Testing the rule is fairly simple, we can create a SessionState with our rule and then create a DataFrame and run a query. The logical plan will be optimized by our rule.

```rust
use datafusion::prelude::*;

let rules = Arc::new(AddOneInliner {});
let state = ctx.state().with_optimizer_rules(vec![rules]);

let ctx = SessionContext::with_state(state);
ctx.register_udf(add_one);

let sql = "SELECT add_one(1) AS added_one";
let plan = ctx.sql(sql).await?.logical_plan();

println!("{:?}", plan);
```

This results in the following output:

```text
Projection: Int64(1) + Int64(1) AS added_one
  EmptyRelation
```

I.e. the `add_one` UDF has been inlined into the projection.
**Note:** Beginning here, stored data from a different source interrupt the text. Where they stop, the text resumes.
-- ==== Sys2Proof/Machine/SeedCertify.lean ====
section
/-! DEFINITION. Seed expansion EXPAND, period certification CERTIFY and the SEED command
(42_seed_certify.md). -/

namespace Sys2Proof.Machine

/-- `next(prev, t) = (1812433253 * (prev ^ (prev >> 30)) + t) mod 2^32`, the shift logical
(42_seed_certify.md R142, 90_conflicts.md C3). -/
def seedMix (prev : Word32) (t : Nat) : Word32 :=
  1812433253#32 * (prev ^^^ (prev >>> 30)) + BitVec.ofNat 32 t

/-- `w[t]` of the expansion of a seed (42_seed_certify.md R142). -/
def seedWord (s : Word32) : Nat → Word32
  | 0 => s
  | t + 1 => seedMix (seedWord s t) (t + 1)

/-- The four words of a block in chain: lane 0, then each lane from the lane before (42_seed_certify.md
R143). -/
def seedChain (k : Nat) (l0 : Word32) : Word32 × Word32 × Word32 × Word32 :=
  let l1 := seedMix l0 (4 * k + 1)
  let l2 := seedMix l1 (4 * k + 2)
  let l3 := seedMix l2 (4 * k + 3)
  (l0, l1, l2, l3)

/-- `cnt` blocks from block `k` on, whose lane 0 is `l0`; block k+1 starts from lane 3 (42_seed_certify.md
R143, 90_conflicts.md C2). The first component is the last word made, which the register w keeps. -/
def expandLoop : (cnt k : Nat) → (l0 : Word32) → Memory → Word32 × Memory
  | 0, _, l0, m => (l0, m)
  | cnt + 1, k, l0, m =>
    let q := seedChain k l0
    let m' := m.setBlock k (lanes q.1 q.2.1 q.2.2.1 q.2.2.2)
    if cnt = 0 then (q.2.2.2, m') else expandLoop cnt (k + 1) (seedMix q.2.2.2 (4 * k + 4)) m'

/-- EXPAND(s) (42_seed_certify.md R142). -/
def expandOp (seed : Word32) (s : State) : State :=
  let q := expandLoop s.cfg.nblk 0 seed s.sm
  { s with sm := q.2, dp := { s.dp with w := q.1 } }

/-- EXPAND as an internal operation. -/
def execExpand (seed : Word32) (s : State) : Host.Outcome State Fault Refusal := .next (expandOp seed s)

/-- `inner`, the fold of the lanes of block 0 with the parity constants (42_seed_certify.md R144). -/
def innerOf (p : ParameterSet) (v : Block) : Word32 :=
  (lane v 0 &&& paramParity p 0) ^^^ (lane v 1 &&& paramParity p 1) ^^^
    (lane v 2 &&& paramParity p 2) ^^^ (lane v 3 &&& paramParity p 3)

/-- The lane and bit that an even certification flips: the first non-zero constant and its lowest set
bit, whatever the lane holds (42_seed_certify.md R144, 90_conflicts.md C4). -/
def certifyTarget (p : ParameterSet) : Option (Nat × Nat) :=
  (List.range 4).findSome? fun l => (lowestSetBit (paramParity p l)).map fun j => (l, j)

/-- Block 0 after CERTIFY (42_seed_certify.md R144). With no non-zero parity constant, which no well-formed
ParameterSet has, nothing changes (log entry 18). -/
def certifyBlock (p : ParameterSet) (v : Block) : Block :=
  if popcount (innerOf p v) % 2 = 1 then v
  else
    match certifyTarget p with
    | some (l, j) => setLane v l (lane v l ^^^ (1#32 <<< j))
    | none => v

/-- CERTIFY (42_seed_certify.md R144). -/
def certifyOp (s : State) : Option State :=
  match s.sm.block 0 with
  | some v =>
    some { s with
      sm := s.sm.setBlock 0 (certifyBlock s.cfg.params v)
      dp := { s.dp with inner := innerOf s.cfg.params v } }
  | none => none

/-- CERTIFY as an internal operation. -/
def execCertify (s : State) : Host.Outcome State Fault Refusal := orUnset (certifyOp s)

/-- SEED (42_seed_certify.md R140): EXPAND, then the cursor, then CERTIFY, then `seeded`; it raises no
error. -/
def seedOp (s : State) : Option State :=
  match certifyOp { expandOp s.din s with cursor := s.cfg.nwords } with
  | some t => some (complete .ok { t with seeded := true })
  | none => none

/-- SEED as a command. -/
def execSeed (s : State) : Host.Outcome State Fault Refusal := orUnset (seedOp s)

end Sys2Proof.Machine
end

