/-- BUSY is made of PEND and `halted`. -/
theorem busy_of_same {s t : State} (hpend : t.pend = s.pend) (hhalted : t.halted = s.halted) : busy t = busy s := by
  rw [busy, busy, hpend, hhalted]

/-- Settles O46: the frame of a host turn, and the writes that a busy engine drops. -/
theorem hostCannotDisturbACommandInFlight : Obligations.HostCannotDisturbACommandInFlight := by
  intro s t h
  have hsame := hostTurn_sameResults h
  refine ⟨hsame, fun hbusy => ?_⟩
  obtain ⟨-, -, -, hhalted, -⟩ := hsame
  obtain ⟨hpend, hdin⟩ := hostTurn_sameCommand hbusy h
  exact ⟨hpend, hdin, by rw [statusWord_busy, busy_of_same hpend hhalted, hbusy]⟩

/-- A halted engine takes no step, and the host cannot change it. -/
theorem takeTurn_of_halted {turn : Turn} {s t : State} (hhalted : s.halted = true) (hturn : turn ≠ .reset)
    (h : takeTurn turn s = .next t) : SameResults s t ∧ SameCommand s t := by
  cases turn with
  | host => exact ⟨hostTurn_sameResults h, hostTurn_sameCommand (busy_of_halted hhalted) h⟩
  | engine =>
    cases (engineWithoutAStepChangesNothing s (.inr hhalted)).symm.trans h
    exact ⟨.refl s, rfl, rfl⟩
  | reset => exact absurd rfl hturn

/-- Using up a turn leaves a state that differs in the schedule only. -/
theorem exists_sched_of_turnNext {turn : Turn} {s u : State} (h : TurnNext turn s u) :
    ∃ l, u = { s with sched := l } :=
  ⟨u.sched, turnNext_frame h⟩

/-- Settles O36: a halted engine is busy, and no turn but that of reset changes it. -/
theorem haltedEngineIsStuckUntilReset : Obligations.HaltedEngineIsStuckUntilReset := by
  intro s hhalted
  have hbusy := busy_of_halted hhalted
  refine ⟨(statusWord_busy s).trans hbusy, fun v => ⟨writeReg_cmd_of_busy hbusy v, writeReg_din_of_busy hbusy v⟩,
    fun t h hsched => ?_, fun rest hsched => ⟨_, step_of_turnNext (.inl ⟨rest, hsched, rfl⟩), rfl⟩⟩
  obtain ⟨turn, u, hu⟩ := exists_turnNext s
  have hturn := turnNext_ne_reset hu hsched
  rw [step_of_turnNext hu] at h
  obtain ⟨l, rfl⟩ := exists_sched_of_turnNext hu
  exact takeTurn_of_halted (s := { s with sched := l }) hhalted hturn h

end Sys2Proof.Machine
end

section
/-! How a command completes, and which error it reports (60_exceptions.md R202 to R207). -/

namespace Sys2Proof.Machine

section
variable {s : State} {w : Word32} (hpend : s.pend = some w) (hrun : s.halted = false)
include hpend hrun

/-- The DEFECT check does not look at the word (60_exceptions.md R207). -/
theorem engineTurn_of_defect (hcursor : s.cursor > s.cfg.nwords) : engineTurn s = .next (defect s) := by
  simp only [engineTurn, runWord, hpend, hrun, if_pos hcursor, Bool.false_eq_true, if_false]

theorem engineTurn_of_illegal (hcursor : s.cursor ≤ s.cfg.nwords) {y : IllegalWord} (hd : decode w = .illegal y) :
    engineTurn s = .next (complete .illegal s) := by
  simp only [engineTurn, runWord, hpend, hrun, hd, if_neg (Nat.not_lt.2 hcursor), Bool.false_eq_true, if_false]

theorem engineTurn_of_unseeded (hcursor : s.cursor ≤ s.cfg.nwords) (hseeded : s.seeded = false)
    (hd : decode w = .command .next32 ∨ decode w = .command .next64) :
    engineTurn s = .next (complete .unseeded s) := by
  obtain ⟨h32, h64⟩ := exec_next_unseeded hseeded
  obtain hd | hd := hd
  · exact (engineTurn_of_command hpend hrun hcursor hd).trans h32
  · exact (engineTurn_of_command hpend hrun hcursor hd).trans h64

/-- SEED raises nothing (42_seed_certify.md R140). -/
theorem engineTurn_of_seed (hcursor : s.cursor ≤ s.cfg.nwords) (hd : decode w = .command .seed) :
    ∃ t, engineTurn s = .next t ∧ t.seeded = true ∧ t.err = 0x0#4 := by
  obtain ⟨m, dp, hop, -⟩ := seedOp_spec s
  exact ⟨_, (engineTurn_of_command hpend hrun hcursor hd).trans (exec_seed_of_op hop), rfl, rfl⟩

/-- A read raises nothing where every block is set (43_extraction.md R160, R161). -/
theorem engineTurn_of_read (hcursor : s.cursor ≤ s.cfg.nwords) (hread : CanRead s)
    (hd : decode w = .command .next32 ∨ decode w = .command .next64) :
    ∃ t, engineTurn s = .next t ∧ t.err = 0x0#4 := by
  obtain hd | hd := hd
  · obtain ⟨t, ht, hserves, -⟩ := hread.exec_next32
    exact ⟨t, (engineTurn_of_command hpend hrun hcursor hd).trans ht, hserves.result.1⟩
  · obtain ⟨t, ht, hserves, -⟩ := hread.exec_next64
    exact ⟨t, (engineTurn_of_command hpend hrun hcursor hd).trans ht, hserves.result.1⟩

end

/-- Settles O33: the word decodes to no command, so that its turn completes with ERR_ILLEGAL. -/
theorem illegalWordOnlyReports : Obligations.IllegalWordOnlyReports := by
  intro s u w hpend hrun hcursor h1 h2 h3 hu
  obtain ⟨-, -, -, hillegal⟩ := decoderIsTheOpcodeMap
  obtain ⟨y, hd⟩ := hillegal w h1 h2 h3
  have hstep := step_of_turnNext hu
  obtain ⟨l, rfl⟩ := exists_sched_of_turnNext hu
  exact ⟨hstep.trans (engineTurn_of_illegal (s := { s with sched := l }) hpend hrun hcursor hd), hrun⟩

/-- Settles O34: the turn of each of the three commands on an unseeded engine. -/
theorem readBeforeSeedOnlyReports : Obligations.ReadBeforeSeedOnlyReports := by
  intro s u w hpend hrun hcursor hseeded hu
  have hstep := step_of_turnNext hu
  obtain ⟨l, rfl⟩ := exists_sched_of_turnNext hu
  refine ⟨fun hw => ?_, ?_⟩
  · have hd : decode w = .command .next32 ∨ decode w = .command .next64 := by
      obtain rfl | rfl := hw
      · exact .inl (decode_of_encode rfl)
      · exact .inr (decode_of_encode rfl)
    exact hstep.trans (engineTurn_of_unseeded (s := { s with sched := l }) hpend hrun hcursor hseeded hd)
  · rintro rfl
    rw [hstep]
    exact engineTurn_of_seed (s := { s with sched := l }) hpend hrun hcursor (decode_of_encode rfl)

/-- Settles O35: the turn ends at the DEFECT check. -/
theorem defectHaltsTheEngine : Obligations.DefectHaltsTheEngine := by
  intro s u w hpend hrun hcursor hu
  have hstep := step_of_turnNext hu
  obtain ⟨l, rfl⟩ := exists_sched_of_turnNext hu
  exact hstep.trans (engineTurn_of_defect (s := { s with sched := l }) hpend hrun hcursor)

/-- Settles O38: one kind of turn after another, in the order of R207. -/
theorem errorPriority : Obligations.ErrorPriority := by
  intro s w hpend hrun
  refine ⟨fun hcursor => ⟨_, engineTurn_of_defect hpend hrun hcursor, rfl⟩, fun hcursor ⟨_, hd⟩ =>
    ⟨_, engineTurn_of_illegal hpend hrun hcursor hd, rfl⟩, fun hcursor hd hseeded =>
    ⟨_, engineTurn_of_unseeded hpend hrun hcursor hseeded hd, rfl⟩, fun hcursor hd => ?_, fun hs hseeded hd => ?_⟩
  · obtain ⟨t, ht, -, herr⟩ := engineTurn_of_seed hpend hrun hcursor hd
    exact ⟨t, ht, herr⟩
  · exact engineTurn_of_read hpend hrun hs.cursorInRange ⟨hs.config, hseeded, hs.seededFull hseeded⟩ hd

/-- From `s` to `t` a command has completed, and if with an error, then with no other effect (60_exceptions.md
R206). -/
def CompletesPrecisely (s t : State) : Prop :=
  t.pend = none ∧ t.sticky = (s.sticky || t.err != 0x0#4) ∧ (t.err = 0x0#4 ∨ t.err = 0x1#4 ∨ t.err = 0x2#4) ∧
    (t.err ≠ 0x0#4 → t = { s with err := t.err, sticky := true, pend := none })

theorem completesPrecisely_illegal (s : State) : CompletesPrecisely s (complete .illegal s) :=
  ⟨rfl, (Bool.or_true s.sticky).symm, .inr (.inl rfl), fun _ => rfl⟩

theorem completesPrecisely_unseeded (s : State) : CompletesPrecisely s (complete .unseeded s) :=
  ⟨rfl, (Bool.or_true s.sticky).symm, .inr (.inr rfl), fun _ => rfl⟩

theorem completesPrecisely_of_ok {s t : State} (hpend : t.pend = none) (hsticky : t.sticky = s.sticky)
    (herr : t.err = 0x0#4) : CompletesPrecisely s t :=
  ⟨hpend, by simp [hsticky, herr], .inl herr, fun h => absurd herr h⟩

theorem CompletesRead.completesPrecisely {s t : State} (h : CompletesRead s t) : CompletesPrecisely s t := by
  rw [h]
  exact completesPrecisely_of_ok rfl rfl rfl

theorem exec_seed_completesPrecisely {s t : State} (h : exec .seed s = .next t) : CompletesPrecisely s t := by
  obtain ⟨m, dp, hop, -⟩ := seedOp_spec s
  cases (exec_seed_of_op hop).symm.trans h
  exact completesPrecisely_of_ok rfl rfl rfl

theorem exec_read_completesPrecisely {i : Instr} {s t : State} (hi : i = .next32 ∨ i = .next64)
    (h : exec i s = .next t) : CompletesPrecisely s t := by
  cases hseeded : s.seeded with
  | false =>
    have hexec : exec i s = .next (complete .unseeded s) := by
      obtain ⟨h32, h64⟩ := exec_next_unseeded hseeded
      obtain rfl | rfl := hi
      · exact h32
      · exact h64
    cases hexec.symm.trans h
    exact completesPrecisely_unseeded s
  | true =>
    obtain rfl | rfl := hi
    · exact (pop32_completesRead (pop_of_exec_next32 hseeded h)).completesPrecisely
    · exact (pop64_completesRead (pop_of_exec_next64 hseeded h)).completesPrecisely

/-- Settles O37: the word in PEND names no command, or SEED, or a read. -/
theorem errorsArePrecise : Obligations.ErrorsArePrecise := by
  intro s t w hpend hrun hcursor h
  cases hd : decode w with
  | illegal y =>
    cases (engineTurn_of_illegal hpend hrun hcursor hd).symm.trans h
    exact completesPrecisely_illegal s
  | command i =>
    rw [engineTurn_of_command hpend hrun hcursor hd] at h
    obtain ⟨-, rfl⟩ | ⟨-, hi⟩ | ⟨-, hi⟩ := decode_command hd
    · exact exec_seed_completesPrecisely h
    · exact exec_read_completesPrecisely (.inl hi) h
    · exact exec_read_completesPrecisely (.inr hi) h

end Sys2Proof.Machine
end

section
/-! The reset event and the end of a wait (70_reset_and_hazards.md R230, R237). -/

namespace Sys2Proof.Machine

theorem statusWord_resetEngine (s : State) : statusWord (resetEngine s) = 0x00000000#32 := by
  simp [statusWord, busy, bitAt]

/-- Settles O47: the step is the reset event. -/
theorem resetIsOneEvent : Obligations.ResetIsOneEvent := by
  intro s rest hsched
  have hstep : step s = .next (resetEngine { s with sched := rest }) :=
    step_of_turnNext (t := .reset) (.inl ⟨rest, hsched, rfl⟩)
  exact ⟨_, hstep, fun _ => rfl, rfl, rfl, rfl, rfl, rfl, rfl, rfl, rfl, rfl, rfl, rfl, statusWord_resetEngine _, rfl⟩

/-! The engine's turn beside the host: it touches neither the host nor the schedule. -/

/-- The host and the schedule are the same in both states. -/
def SameHost (s t : State) : Prop := t.host = s.host ∧ t.sched = s.sched

theorem CompletesRead.sameHost {s t : State} (h : CompletesRead s t) : SameHost s t := by
  rw [h]
  exact ⟨rfl, rfl⟩

theorem exec_seed_sameHost {s t : State} (h : exec .seed s = .next t) : SameHost s t := by
  obtain ⟨m, dp, hop, -⟩ := seedOp_spec s
  cases (exec_seed_of_op hop).symm.trans h
  exact ⟨rfl, rfl⟩

theorem exec_next32_sameHost {s t : State} (h : exec .next32 s = .next t) : SameHost s t := by
  cases hseeded : s.seeded with
  | true => exact (pop32_completesRead (pop_of_exec_next32 hseeded h)).sameHost
  | false =>
    cases (exec_next_unseeded hseeded).1.symm.trans h
    exact ⟨rfl, rfl⟩

theorem exec_next64_sameHost {s t : State} (h : exec .next64 s = .next t) : SameHost s t := by
  cases hseeded : s.seeded with
  | true => exact (pop64_completesRead (pop_of_exec_next64 hseeded h)).sameHost
  | false =>
    cases (exec_next_unseeded hseeded).2.symm.trans h
    exact ⟨rfl, rfl⟩

theorem engineTurn_sameHost {s t : State} (h : engineTurn s = .next t) : SameHost s t := by
  obtain ⟨-, he⟩ | ⟨_, -, -, he⟩ | ⟨_, -, -, -, he⟩ | ⟨_, i, -, -, -, hd, he⟩ | ⟨_, _, -, -, -, -, he⟩ :=
    engineTurn_cases s <;> rw [he] at h
  · cases h; exact ⟨rfl, rfl⟩
  · cases h; exact ⟨rfl, rfl⟩
  · cases h; exact ⟨rfl, rfl⟩
  · obtain ⟨-, rfl⟩ | ⟨-, rfl⟩ | ⟨-, rfl⟩ := decode_command hd
    · exact exec_seed_sameHost h
    · exact exec_next32_sameHost h
    · exact exec_next64_sameHost h
  · cases h; exact ⟨rfl, rfl⟩

/-- In a state that meets the invariant a turn of the engine leaves PEND empty: there is no command, or it
completes. -/
theorem State.Inv.engineTurn_pend {s t : State} (hs : s.Inv) (h : engineTurn s = .next t) : t.pend = none := by
  cases hpend : s.pend with
  | none =>
    cases (engineWithoutAStepChangesNothing s (.inl hpend)).symm.trans h
    exact hpend
  | some w =>
    obtain ⟨hdone, -⟩ := errorsArePrecise s t w hpend hs.running hs.cursorInRange h
    exact hdone

/-! The host at a wait, turn by turn. -/

/-- A poll of STATUS stays where it is while BUSY is 1. -/
theorem hostTurn_of_wait {s : State} {rest : List HostStmt} (hprog : s.host.prog = Asm.wait s.cfg.base ++ rest) :
    hostTurn s = .next (setHost s { s.host with
      prog := if busy s then s.host.prog else rest, s := (statusWord s).setWidth 64 }) := by
  have hbit : ((readReg s .status).setWidth 64).getLsbD 0 = busy s := by
    rw [BitVec.getLsbD_setWidth, readReg, statusWord_busy]
    rfl
  have hpoll : hostTurn s = hostStmt s rest (.poll (Asm.at32 s.cfg.base .status)) := by
    simp only [hostTurn, hprog, Asm.wait, List.cons_append, List.nil_append]
  rw [hpoll]
  simp only [hostStmt, Asm.at32, busRead_register, hbit]
  rfl

/-- The host stands at a wait on the window at `base`, with `rest` to do after it. -/
structure AtWait (base : Nat) (rest : List HostStmt) (s : State) : Prop where
  inv : s.Inv
  window : s.cfg.base = base
  prog : s.host.prog = Asm.wait base ++ rest

/-- The host has `rest` to do, and no command is in flight: the state that a wait ends in. -/
structure PastWait (rest : List HostStmt) (s : State) : Prop where
  inv : s.Inv
  pend : s.pend = none
  prog : s.host.prog = rest

section
variable {base : Nat} {rest : List HostStmt} {s : State} (hs : AtWait base rest s)
include hs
## Getting the data type of the expression

The `arrow::datatypes::DataType` of the expression can be obtained by calling the `get_type` given something that implements `Expr::Schemable`, for example a `DFschema` object:

```rust
use arrow_schema::DataType;
use datafusion::common::{DFField, DFSchema};
use datafusion::logical_expr::{col, ExprSchemable};
use std::collections::HashMap;

let expr = col("c1") + col("c2");
let schema = DFSchema::new_with_metadata(
    vec![
        DFField::new_unqualified("c1", DataType::Int32, true),
        DFField::new_unqualified("c2", DataType::Float32, true),
    ],
    HashMap::new(),
)
.unwrap();
print!("type = {}", expr.get_type(&schema).unwrap());
```

This results in the following output:

```text
type = Float32
```

## Conclusion

In this guide, we've seen how to create `Expr`s programmatically and how to rewrite them. This is useful for simplifying and optimizing `Expr`s. We've also seen how to test our rule to ensure it works properly.